[Help]Deadlock probelm in jffs2 garbage collection thread
吴旋
ppkwuxuan at 163.com
Tue Dec 13 01:58:21 EST 2011
I found a deadlock problem in our machine based on Linux. At that time, current process is jffs2_gcd_mtd7 while some other processes also keep in Running state.
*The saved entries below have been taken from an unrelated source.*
/-- Ends of sub-intervals that stay when the demand settings change at chronicle tick `t`: time steps, and seconds
already begun that the new length shares. -/
def keptSubEnds (new : View) (t now : Nat) (l : List SubEnd) : List SubEnd :=
  l.filter (fun e => e.strobe.isSome) ++
    (if t < now * tps && now % new.demandSub = 0 then [{ tick := now * tps }] else [])

/-- A service put into a new quantum (R139): registers, net registers, demand sums and interval sums. -/
def Service.requantise (old new : Nat) (sv : Service) : Service :=
  if old = new then sv else
  let sub := fun (x : SubSum) => ({ x with sums := x.sums.map (convertAcc old new) } : SubSum)
  { sv with
    regs := sv.regs.map (convertAcc old new)
    netP := convertNet old new sv.netP
    netQ := convertNet old new sv.netQ
    demand := { sv.demand with now := sub sv.demand.now, history := sv.demand.history.map sub }
    now := { sv.now with p := convertSum old new sv.now.p, q := convertSum old new sv.now.q, s := convertSum old new sv.now.s } }

/-- Balance sums put into new quanta (R139, R397). -/
def convertFeeds (old new : View) (l : List FeedSum) : List FeedSum :=
  l.map (fun (f : FeedSum) =>
    ({ f with sum := convertSum (old.svcQuantum f.service) (new.svcQuantum f.service) f.sum } : FeedSum))

/-- Sums of windows still open at strobe `b` put into new quanta (R253). -/
def convertWindows (old new : View) (b : Nat) (x : XaBus) : XaBus :=
  { x with sums := x.sums.map (fun (w : WinSum) =>
      (if w.b.any (fun e => decide (e ≤ b)) then w
       else { w with acc := tab 16 (fun n =>
         let a := w.acc.getD n (0, 0)
         let q := convertSum (old.svcQuantum n) (new.svcQuantum n)
         (q a.1, q a.2)) } : WinSum)) }

/-- Every sum kept in quanta follows its service (R139). -/
def changeQuanta (b : Nat) (old new : View) (s : State) : State :=
  { s with
    billing := { s.billing with services := tab 16 (fun n =>
      (s.billing.services.getD n {}).requantise (old.svcQuantum n) (new.svcQuantum n)) }
    net.feeds := convertFeeds old new s.net.feeds
    net.openBalances := s.net.openBalances.map (fun (o : OpenBalance) =>
      ({ o with feeds := convertFeeds old new o.feeds } : OpenBalance))
    xa.buses := s.xa.buses.map (convertWindows old new b) }

/-- The binding of a service differs: its channels, or whether it is enabled (R142). -/
def bindingChanged (old new : View) (n : Nat) : Bool := old.svcOn n != new.svcOn n || old.elemPlans n != new.elemPlans n

/-- Scales, quantum or direction of an element of a service differ. -/
def scaleChanged (old new : View) (n : Nat) : Bool :=
  (List.range 3).any (fun e => old.weightOf n e != new.weightOf n e || old.svcInvert n e != new.svcInvert n e)

/-- A service whose binding, scales or quantum a configuration changes (R258 CFG_CHANGE). -/
def serviceChanged (old new : View) (n : Nat) : Bool :=
  bindingChanged old new n ||
    (new.svcOn n && (scaleChanged old new n || old.svcQuantum n != new.svcQuantum n ||
      old (idx 2 n 3) != new (idx 2 n 3)))

/-- A newly enabled service has no history: its first demand window is partial (R186). -/
def Service.freshDemand (sv : Service) : Service :=
  { sv with demand := { sv.demand with now := { partialFlag := true }, history := [] } }

/-- The filters of every service that changed are filled from the ring as far as the sample before the boundary
(R142). New weights alone leave the live states. -/
def refillServices (old new : View) (ring : List RingFrame) (b : Billing) : Billing :=
  { b with services := new.plans.foldl (fun ss p =>
      let freq := (b.buses.getD p.bus {}).freq
      modAt ss p.n (fun sv =>
        let sv := if old.svcOn p.n then sv else sv.freshDemand
        if bindingChanged old new p.n then sv.refill new ring freq p
        else if scaleChanged old new p.n then sv.refillKept new ring freq p
        else sv)) b.services }

/-- The squares of channels newly enabled are filled, those of disabled channels emptied. -/
def refillSquares (old new : View) (ring : List RingFrame) (b : Billing) : Billing :=
  { b with squares := tab 56 (fun c =>
      if !new.chanOn c then {}
      else if old.chanOn c then b.squares.getD c {}
      else ChannelSquare.refill ring c) }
And I use sysrq to get the calling chain of the thread jffs2_gcd_mtd7, which is as follows:
[52232.340000] Pid: 195, comm: jffs2_gcd_mtd7
[52232.340000] CPU: 0 Tainted: P (2.6.31 #46)
[52232.340000] pc : [<c00e5ecc>] lr : [<c00e5da4>] psr: 20000013
[52232.340000] sp : c0843ef8 ip : c0843ef8 fp : c0843f54
[52232.340000] r10: 00000000 r9 : 00000000 r8 : 00000000
[52232.340000] r7 : c0c50e00 r6 : c0c50e00 r5 : c0dbccf0 r4 : c0842000
[52232.340000] r3 : 00000001 r2 : 00000006 r1 : 0000008b r0 : c0dbccf0
[52232.340000] Flags: nzCv IRQs on FIQs on Mode SVC_32 ISA ARM Segment user
[52232.340000] Control: 0005317f Table: 80800000 DAC: 00000015
[52232.340000] Function entered at [<c001f4d0>] from [<c01500fc>]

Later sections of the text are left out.